▽
-- ==== Sys2Proof/Laws/Opds.lean ====
section
/-! SUPPORT. The operands of each word, one equation per arm, so that no proof unfolds the whole match. -/
namespace Sys2Proof.Machine

@[simp] theorem wordOpds_mov (u0 : Guard) (ty : BitVec 3) (d : Dst) (a : Src) :
    wordOpds (.mov u0 ty d a) =
      [.s a (tyUnits ty), .d d (tyUnits ty), .latch] := rfl

@[simp] theorem wordOpds_movK (u0 : Guard) (kd : KReg) (ka : KReg) :
    wordOpds (.movK u0 kd ka) =
      [.ks ka 1, .kd kd, .latch] := rfl

@[simp] theorem wordOpds_movi (u0 : Guard) (md : BitVec 2) (d : Dst) (u3 : BitVec 26) :
    wordOpds (.movi u0 md d u3) =
      [.d d (if md == 2 then 2 else 1), .latch] := rfl

@[simp] theorem wordOpds_movh (u0 : Guard) (d : Dst) (u2 : BitVec 6) :
    wordOpds (.movh u0 d u2) =
      [.s (dstSrc d) 1, .d d 1, .latch] := rfl

@[simp] theorem wordOpds_movg (u0 : Guard) (ty : BitVec 3) (d : Dst) (a : Src) :
    wordOpds (.movg u0 ty d a) =
      [.s a (tyUnits ty), .d d (tyUnits ty), .latch] := rfl

@[simp] theorem wordOpds_gets (u0 : Guard) (d : Dst) (sr : BitVec 8) :
    wordOpds (.gets u0 d sr) =
      [.d d (if srWide sr.toNat then 2 else 1), .latch] := rfl

@[simp] theorem wordOpds_sets (u0 : Guard) (sr : BitVec 8) (a : Src) :
    wordOpds (.sets u0 sr a) =
      [.s a (if srWide sr.toNat then 2 else 1)] := rfl

@[simp] theorem wordOpds_setfmt (u0 : Guard) (a : Src) (u2 : BitVec 26) :
    wordOpds (.setfmt u0 a u2) =
      [.s a 1] := rfl

@[simp] theorem wordOpds_iadd (u0 : Guard) (u1 : Bool) (ty : BitVec 3) (d : Dst) (a : Src) (b : Src) :
    wordOpds (.iadd u0 u1 ty d a b) =
      [.s a (tyUnits ty), .s b (tyUnits ty), .d d (tyUnits ty), .latch] := rfl

@[simp] theorem wordOpds_isub (u0 : Guard) (u1 : Bool) (ty : BitVec 3) (d : Dst) (a : Src) (b : Src) :
    wordOpds (.isub u0 u1 ty d a b) =
      [.s a (tyUnits ty), .s b (tyUnits ty), .d d (tyUnits ty), .latch] := rfl

@[simp] theorem wordOpds_imul (u0 : Guard) (ty : BitVec 3) (d : Dst) (a : Src) (b : Src) :
    wordOpds (.imul u0 ty d a b) =
      [.s a (tyUnits ty), .s b (tyUnits ty), .d d (tyUnits ty), .latch] := rfl

@[simp] theorem wordOpds_imulh (u0 : Guard) (ty : BitVec 3) (d : Dst) (a : Src) (b : Src) :
    wordOpds (.imulh u0 ty d a b) =
      [.s a (tyUnits ty), .s b (tyUnits ty), .d d (tyUnits ty), .latch] := rfl

@[simp] theorem wordOpds_idiv (u0 : Guard) (ty : BitVec 3) (d : Dst) (a : Src) (b : Src) :
    wordOpds (.idiv u0 ty d a b) =
      [.s a (tyUnits ty), .s b (tyUnits ty), .d d (tyUnits ty), .latch] := rfl

@[simp] theorem wordOpds_irem (u0 : Guard) (ty : BitVec 3) (d : Dst) (a : Src) (b : Src) :
    wordOpds (.irem u0 ty d a b) =
      [.s a (tyUnits ty), .s b (tyUnits ty), .d d (tyUnits ty), .latch] := rfl

@[simp] theorem wordOpds_imin (u0 : Guard) (ty : BitVec 3) (d : Dst) (a : Src) (b : Src) :
    wordOpds (.imin u0 ty d a b) =
      [.s a (tyUnits ty), .s b (tyUnits ty), .d d (tyUnits ty), .latch] := rfl

@[simp] theorem wordOpds_imax (u0 : Guard) (ty : BitVec 3) (d : Dst) (a : Src) (b : Src) :
    wordOpds (.imax u0 ty d a b) =
      [.s a (tyUnits ty), .s b (tyUnits ty), .d d (tyUnits ty), .latch] := rfl

@[simp] theorem wordOpds_iand (u0 : Guard) (ty : BitVec 3) (d : Dst) (a : Src) (b : Src) :
    wordOpds (.iand u0 ty d a b) =
      [.s a (tyUnits ty), .s b (tyUnits ty), .d d (tyUnits ty), .latch] := rfl

@[simp] theorem wordOpds_ior (u0 : Guard) (ty : BitVec 3) (d : Dst) (a : Src) (b : Src) :
    wordOpds (.ior u0 ty d a b) =
      [.s a (tyUnits ty), .s b (tyUnits ty), .d d (tyUnits ty), .latch] := rfl

@[simp] theorem wordOpds_ixor (u0 : Guard) (ty : BitVec 3) (d : Dst) (a : Src) (b : Src) :
    wordOpds (.ixor u0 ty d a b) =
      [.s a (tyUnits ty), .s b (tyUnits ty), .d d (tyUnits ty), .latch] := rfl

@[simp] theorem wordOpds_shl (u0 : Guard) (ty : BitVec 3) (d : Dst) (a : Src) (b : Src) :
    wordOpds (.shl u0 ty d a b) =
      [.s a (tyUnits ty), .s b (tyUnits ty), .d d (tyUnits ty), .latch] := rfl

@[simp] theorem wordOpds_shr (u0 : Guard) (ty : BitVec 3) (d : Dst) (a : Src) (b : Src) :
    wordOpds (.shr u0 ty d a b) =
      [.s a (tyUnits ty), .s b (tyUnits ty), .d d (tyUnits ty), .latch] := rfl

@[simp] theorem wordOpds_sar (u0 : Guard) (ty : BitVec 3) (d : Dst) (a : Src) (b : Src) :
    wordOpds (.sar u0 ty d a b) =
      [.s a (tyUnits ty), .s b (tyUnits ty), .d d (tyUnits ty), .latch] := rfl

@[simp] theorem wordOpds_rol (u0 : Guard) (ty : BitVec 3) (d : Dst) (a : Src) (b : Src) :
    wordOpds (.rol u0 ty d a b) =
      [.s a (tyUnits ty), .s b (tyUnits ty), .d d (tyUnits ty), .latch] := rfl

@[simp] theorem wordOpds_imad (u0 : Guard) (ty : BitVec 3) (d : Dst) (a : Src) (b : Src) (c : Src) :
    wordOpds (.imad u0 ty d a b c) =
      [.s a (tyUnits ty), .s b (tyUnits ty), .s c (tyUnits ty), .d d (tyUnits ty), .latch] := rfl

@[simp] theorem wordOpds_iabs (u0 : Guard) (ty : BitVec 3) (d : Dst) (a : Src) :
    wordOpds (.iabs u0 ty d a) =
      [.s a (tyUnits ty), .d d (tyUnits ty), .latch] := rfl

@[simp] theorem wordOpds_ineg (u0 : Guard) (ty : BitVec 3) (d : Dst) (a : Src) :
    wordOpds (.ineg u0 ty d a) =
      [.s a (tyUnits ty), .d d (tyUnits ty), .latch] := rfl

@[simp] theorem wordOpds_inot (u0 : Guard) (ty : BitVec 3) (d : Dst) (a : Src) :
    wordOpds (.inot u0 ty d a) =
      [.s a (tyUnits ty), .d d (tyUnits ty), .latch] := rfl

@[simp] theorem wordOpds_popc (u0 : Guard) (ty : BitVec 3) (d : Dst) (a : Src) :
    wordOpds (.popc u0 ty d a) =
      [.s a (tyUnits ty), .d d (tyUnits ty), .latch] := rfl

@[simp] theorem wordOpds_clz (u0 : Guard) (ty : BitVec 3) (d : Dst) (a : Src) :
    wordOpds (.clz u0 ty d a) =
      [.s a (tyUnits ty), .d d (tyUnits ty), .latch] := rfl

@[simp] theorem wordOpds_brev (u0 : Guard) (ty : BitVec 3) (d : Dst) (a : Src) :
    wordOpds (.brev u0 ty d a) =
      [.s a (tyUnits ty), .d d (tyUnits ty), .latch] := rfl

@[simp] theorem wordOpds_iaddX2 (u0 : Guard) (u1 : Bool) (d : Dst) (a : Src) (b : Src) :
    wordOpds (.iaddX2 u0 u1 d a b) =
      [.s a 1, .s b 1, .d d 1, .latch] := rfl

@[simp] theorem wordOpds_isubX2 (u0 : Guard) (u1 : Bool) (d : Dst) (a : Src) (b : Src) :
    wordOpds (.isubX2 u0 u1 d a b) =
      [.s a 1, .s b 1, .d d 1, .latch] := rfl

@[simp] theorem wordOpds_idot2 (u0 : Guard) (d : Dst) (a : Src) (b : Src) (c : Src) :
    wordOpds (.idot2 u0 d a b c) =
      [.s a 1, .s b 1, .s c 1, .d d 1, .latch] := rfl

@[simp] theorem wordOpds_shrn (u0 : Guard) (u1 : Bool) (d : Dst) (a : Src) (b : Src) (c : Src) :
    wordOpds (.shrn u0 u1 d a b c) =
      [.s a 1, .s b 1, .s c 1, .d d 1, .latch] := rfl

@[simp] theorem wordOpds_bfe (u0 : Guard) (ty : BitVec 3) (d : Dst) (a : Src) (b : Src) :
    wordOpds (.bfe u0 ty d a b) =
      [.s a (tyUnits ty), .s b (tyUnits ty), .d d (tyUnits ty), .latch] := rfl
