-- ==== Sys2Proof/Laws/Words.lean ====
section
/-! SUPPORT. Every word is one issue: exec of a word is `issue` under the word's own guard with a body of its own; the parity
of a destination that issues; how a data result ends a word. -/
namespace Sys2Proof.Machine

/-- The guard that a word's fields carry is the word's guard. -/
theorem guard_fields (gd : Guard) : (⟨BitVec.ofNat 3 gd.p.toNat, b2n gd.neg == 1⟩ : Guard) = gd := by
  obtain ⟨p, neg⟩ := gd
  cases neg <;> simp [b2n]

/-- The word i is an issue under the guard gd. -/
def IssueOf (i : Instr) (gd : Guard) (s : State) : Prop := ∃ body, exec i s = issue i gd s body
△
Give an exact copy of the lines above, from the top of the records to the line that contains "[.ks ka 1, .kd kd, .latch] := rfl", taking in both ends.

-- ==== Sys2Proof/Laws/Opds.lean ====
section
/-! SUPPORT. The operands of each word, one equation per arm, so that no proof unfolds the whole match. -/
namespace Sys2Proof.Machine

@[simp] theorem wordOpds_mov (u0 : Guard) (ty : BitVec 3) (d : Dst) (a : Src) :
    wordOpds (.mov u0 ty d a) =
      [.s a (tyUnits ty), .d d (tyUnits ty), .latch] := rfl

@[simp] theorem wordOpds_movK (u0 : Guard) (kd : KReg) (ka : KReg) :
    wordOpds (.movK u0 kd ka) =
      [.ks ka 1, .kd kd, .latch] := rfl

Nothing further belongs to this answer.